def regsPrs0 : List RegDesc := [
  ⟨0x0, [], false, .single, [⟨0, 8, .rw, 0x14⟩]⟩,
  ⟨0x100, [⟨0x4, 0, 8⟩], true, .single, [⟨0, 2, .ro, 0⟩, ⟨2, 1, .ro, 0⟩, ⟨8, 1, .wo, 0⟩, ⟨9, 1, .wo, 0⟩]⟩,
  ⟨0x140, [⟨0x4, 0, 8⟩], false, .single, [⟨0, 15, .ro, 0⟩, ⟨16, 15, .ro, 0⟩]⟩,
  ⟨0x200, [⟨0x4, 0, 128⟩], false, .single, [⟨0, 3, .rw, 0⟩]⟩,
  ⟨0x1000, [⟨0x40, 0, 8⟩, ⟨0x4, 1, 10⟩], false, .single, [⟨0, 32, .rc, 0⟩]⟩,
  ⟨0x2000, [⟨0x20, 0, 8⟩], false, .single, [⟨0, 32, .rc, 0⟩]⟩,
  ⟨0x2004, [⟨0x20, 0, 8⟩], false, .single, [⟨0, 32, .rc, 0⟩]⟩,
  ⟨0x2008, [⟨0x20, 0, 8⟩], false, .single, [⟨0, 32, .rc, 0⟩]⟩,
  ⟨0x200c, [⟨0x20, 0, 8⟩], false, .single, [⟨0, 32, .rc, 0⟩]⟩,
  ⟨0x2010, [⟨0x20, 0, 8⟩], false, .single, [⟨0, 8, .ro, 0⟩, ⟨8, 4, .ro, 0⟩]⟩,
  ⟨0x3000, [⟨0x100, 0, 8⟩], false, .single, [⟨0, 1, .w1s, 0⟩, ⟨1, 1, .w1c, 0⟩]⟩,
  ⟨0x3004, [⟨0x100, 0, 8⟩], false, .single, [⟨0, 4, .ro, 0⟩, ⟨4, 8, .ro, 0⟩, ⟨12, 10, .ro, 0⟩, ⟨22, 7, .ro, 0⟩, ⟨29, 1, .ro, 0⟩]⟩,
  ⟨0x3008, [⟨0x100, 0, 8⟩], false, .low, [⟨0, 32, .ro, 0⟩]⟩,
  ⟨0x300c, [⟨0x100, 0, 8⟩], false, .high, [⟨0, 32, .ro, 0⟩]⟩,
  ⟨0x3080, [⟨0x100, 0, 8⟩, ⟨0x4, 0, 32⟩], false, .single, [⟨0, 32, .ro, 0⟩]⟩]

/-- The registers of block PRS. -/
def regsPrs : List RegDesc := regsPrs0

def regsPpl0 : List RegDesc := [
  ⟨0x0, [⟨0x200000, 0, 8⟩], true, .single, [⟨0, 2, .ro, 0⟩, ⟨2, 1, .ro, 0⟩, ⟨8, 1, .wo, 0⟩, ⟨9, 1, .wo, 0⟩]⟩,
  ⟨0x4, [⟨0x200000, 0, 8⟩], false, .single, [⟨0, 1, .ro, 0⟩, ⟨1, 1, .ro, 0⟩, ⟨2, 2, .ro, 0⟩, ⟨4, 1, .ro, 0⟩]⟩,
  ⟨0x8, [⟨0x200000, 0, 8⟩], false, .single, [⟨0, 8, .rw, 0xa⟩, ⟨8, 1, .rw, 1⟩]⟩,
  ⟨0x10, [⟨0x200000, 0, 8⟩], false, .single, [⟨0, 32, .rc, 0⟩]⟩,
  ⟨0x14, [⟨0x200000, 0, 8⟩], false, .single, [⟨0, 32, .rc, 0⟩]⟩,
  ⟨0x18, [⟨0x200000, 0, 8⟩], false, .single, [⟨0, 32, .rc, 0⟩]⟩,
  ⟨0x1c, [⟨0x200000, 0, 8⟩], false, .single, [⟨0, 32, .rc, 0⟩]⟩,
  ⟨0x20, [⟨0x200000, 0, 8⟩], false, .single, [⟨0, 32, .ro, 0⟩]⟩,
  ⟨0x24, [⟨0x200000, 0, 8⟩], false, .single, [⟨0, 6, .ro, 0⟩]⟩,
  ⟨0x28, [⟨0x200000, 0, 8⟩], false, .single, [⟨0, 32, .rc, 0⟩]⟩,
  ⟨0x100, [⟨0x200000, 0, 8⟩, ⟨0x4, 0, 36⟩], false, .single, [⟨0, 2, .ro, 0⟩]⟩,
  ⟨0x200, [⟨0x200000, 0, 8⟩], false, .single, [⟨0, 3, .ro, 0⟩, ⟨3, 1, .w1c, 0⟩]⟩,
  ⟨0x210, [⟨0x200000, 0, 8⟩, ⟨0x10, 0, 8⟩], false, .single, [⟨0, 6, .ro, 0⟩, ⟨6, 1, .ro, 0⟩, ⟨7, 12, .ro, 0⟩, ⟨19, 1, .ro, 0⟩, ⟨20, 2, .ro, 0⟩, ⟨22, 1, .ro, 0⟩, ⟨31, 1, .ro, 0⟩]⟩,
  ⟨0x214, [⟨0x200000, 0, 8⟩, ⟨0x10, 0, 8⟩], false, .low, [⟨0, 32, .ro, 0⟩]⟩,
  ⟨0x218, [⟨0x200000, 0, 8⟩, ⟨0x10, 0, 8⟩], false, .high, [⟨0, 32, .ro, 0⟩]⟩,
  ⟨0x300, [⟨0x200000, 0, 8⟩], false, .single, [⟨0, 16, .ro, 0⟩, ⟨16, 1, .ro, 0⟩]⟩,
  ⟨0x304, [⟨0x200000, 0, 8⟩], false, .single, [⟨0, 16, .ro, 0⟩]⟩,
  ⟨0x400, [⟨0x200000, 0, 8⟩, ⟨0x4, 0, 36⟩], false, .single, [⟨0, 14, .ro, 0⟩]⟩]

/-- The registers of block PPL. -/
def regsPpl : List RegDesc := regsPpl0

def regsAsm0 : List RegDesc := [
  ⟨0x0, [⟨0x4, 0, 32⟩], false, .single, [⟨0, 2, .ro, 0⟩, ⟨8, 5, .ro, 0⟩, ⟨13, 1, .ro, 0⟩, ⟨14, 1, .ro, 0⟩, ⟨16, 5, .ro, 0⟩]⟩,
  ⟨0x100, [⟨0x20, 0, 32⟩], false, .single, [⟨0, 2, .ro, 0⟩, ⟨2, 1, .ro, 0⟩, ⟨3, 1, .ro, 0⟩, ⟨4, 1, .ro, 0⟩, ⟨16, 16, .ro, 0⟩]⟩,
  ⟨0x104, [⟨0x20, 0, 32⟩], false, .single, [⟨0, 19, .ro, 0⟩]⟩,
  ⟨0x108, [⟨0x20, 0, 32⟩], false, .single, [⟨0, 19, .ro, 0⟩]⟩,
  ⟨0x10c, [⟨0x20, 0, 32⟩], false, .single, [⟨0, 24, .ro, 0⟩]⟩,
  ⟨0x110, [⟨0x20, 0, 32⟩], false, .single, [⟨0, 24, .ro, 0⟩]⟩,
  ⟨0x114, [⟨0x20, 0, 32⟩], false, .single, [⟨0, 24, .ro, 0⟩]⟩,
  ⟨0x118, [⟨0x20, 0, 32⟩], false, .low, [⟨0, 32, .ro, 0⟩]⟩,
  ⟨0x11c, [⟨0x20, 0, 32⟩], false, .high, [⟨0, 32, .ro, 0⟩]⟩,
  ⟨0x1000, [], false, .single, [⟨0, 8, .rw, 0x32⟩, ⟨8, 1, .rw, 1⟩]⟩,
  ⟨0x1004, [], false, .single, [⟨0, 32, .ro, 0⟩]⟩,
  ⟨0x1008, [], false, .single, [⟨0, 32, .rc, 0⟩]⟩,
  ⟨0x100c, [], false, .single, [⟨0, 32, .rc, 0⟩]⟩,
  ⟨0x1010, [], false, .single, [⟨0, 4, .ro, 0⟩, ⟨4, 1, .w1c, 0⟩]⟩,
  ⟨0x1100, [⟨0x10, 0, 16⟩], false, .single, [⟨0, 5, .ro, 0⟩, ⟨5, 13, .ro, 0⟩, ⟨18, 2, .ro, 0⟩, ⟨31, 1, .ro, 0⟩]⟩,
  ⟨0x1104, [⟨0x10, 0, 16⟩], false, .low, [⟨0, 32, .ro, 0⟩]⟩,
  ⟨0x1108, [⟨0x10, 0, 16⟩], false, .high, [⟨0, 32, .ro, 0⟩]⟩,
  ⟨0x1200, [], false, .single, [⟨0, 32, .rc, 0⟩]⟩,
  ⟨0x1204, [], false, .single, [⟨0, 32, .rc, 0⟩]⟩,
  ⟨0x1208, [], false, .single, [⟨0, 32, .rc, 0⟩]⟩,
  ⟨0x1210, [], false, .single, [⟨0, 19, .ro, 0x40000⟩]⟩]

/-- The registers of block ASM. -/
def regsAsm : List RegDesc := regsAsm0

def regsExm0 : List RegDesc := [
  ⟨0x0, [⟨0x20, 0, 64⟩], false, .single, [⟨0, 2, .ro, 0⟩, ⟨2, 1, .ro, 0⟩, ⟨3, 2, .ro, 0⟩, ⟨5, 1, .ro, 0⟩, ⟨6, 1, .ro, 0⟩, ⟨7, 1, .ro, 0⟩, ⟨8, 1, .ro, 0⟩, ⟨9, 4, .ro, 0⟩, ⟨16, 16, .ro, 0⟩]⟩,
  ⟨0x4, [⟨0x20, 0, 64⟩], false, .single, [⟨0, 27, .ro, 0⟩]⟩,
  ⟨0x8, [⟨0x20, 0, 64⟩], false, .single, [⟨0, 29, .ro, 0⟩]⟩,
  ⟨0xc, [⟨0x20, 0, 64⟩], false, .single, [⟨0, 8, .ro, 0⟩, ⟨8, 7, .ro, 0⟩]⟩,
  ⟨0x10, [⟨0x20, 0, 64⟩], false, .single, [⟨0, 32, .rc, 0⟩]⟩,
  ⟨0x14, [⟨0x20, 0, 64⟩], false, .single, [⟨0, 32, .rc, 0⟩]⟩,
  ⟨0x1000, [⟨0x20, 0, 8⟩], false, .single, [⟨0, 32, .rc, 0⟩]⟩,
  ⟨0x1004, [⟨0x20, 0, 8⟩], false, .single, [⟨0, 32, .rc, 0⟩]⟩,
  ⟨0x1008, [⟨0x20, 0, 8⟩], false, .single, [⟨0, 32, .rc, 0⟩]⟩,
  ⟨0x100c, [⟨0x20, 0, 8⟩], false, .single, [⟨0, 32, .rc, 0⟩]⟩,
  ⟨0x1010, [⟨0x20, 0, 8⟩], false, .single, [⟨0, 32, .rc, 0⟩]⟩,
  ⟨0x1800, [⟨0x10, 0, 64⟩], false, .single, [⟨0, 5, .ro, 0⟩, ⟨8, 8, .rw, 0xfe⟩, ⟨16, 1, .rw, 0⟩]⟩,
  ⟨0x2000, [], false, .low, [⟨0, 32, .rw, 0⟩]⟩,
  ⟨0x2004, [], false, .high, [⟨0, 32, .rw, 0⟩]⟩,
  ⟨0x2008, [], false, .single, [⟨0, 5, .rw, 0xc⟩, ⟨8, 6, .rw, 7⟩, ⟨14, 1, .rw, 0⟩]⟩,
  ⟨0x200c, [], false, .single, [⟨0, 20, .ro, 0⟩]⟩,
  ⟨0x2010, [], false, .single, [⟨0, 20, .rw, 0⟩]⟩,
  ⟨0x2014, [], false, .single, [⟨0, 17, .ro, 0⟩, ⟨17, 1, .w1c, 0⟩]⟩,
  ⟨0x2018, [], false, .single, [⟨0, 32, .rc, 0⟩]⟩,
  ⟨0x3000, [⟨0x10, 0, 2⟩], false, .single, [⟨0, 6, .rw, 0⟩, ⟨6, 1, .rw, 0⟩, ⟨7, 3, .rw, 0⟩]⟩,
  ⟨0x3004, [⟨0x10, 0, 2⟩], false, .single, [⟨0, 27, .rw, 0⟩]⟩,
  ⟨0x3100, [], false, .single, [⟨0, 32, .rc, 0⟩]⟩,
  ⟨0x3104, [], false, .single, [⟨0, 16, .ro, 0⟩]⟩,
  ⟨0x4000, [], true, .single, [⟨0, 1, .w1s, 0⟩, ⟨1, 1, .rw, 0⟩, ⟨2, 6, .rw, 0⟩, ⟨8, 1, .rw, 0⟩, ⟨9, 3, .rw, 0⟩]⟩]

□ □ □

> **Brief**
Please return every line from the material above where the string "high" occurs.

> **Answer below**
  ⟨0x300c, [⟨0x100, 0, 8⟩], false, .high, [⟨0, 32, .ro, 0⟩]⟩,
  ⟨0x218, [⟨0x200000, 0, 8⟩, ⟨0x10, 0, 8⟩], false, .high, [⟨0, 32, .ro, 0⟩]⟩,
  ⟨0x11c, [⟨0x20, 0, 32⟩], false, .high, [⟨0, 32, .ro, 0⟩]⟩,
  ⟨0x1108, [⟨0x10, 0, 16⟩], false, .high, [⟨0, 32, .ro, 0⟩]⟩,
  ⟨0x2004, [], false, .high, [⟨0, 32, .rw, 0⟩]⟩,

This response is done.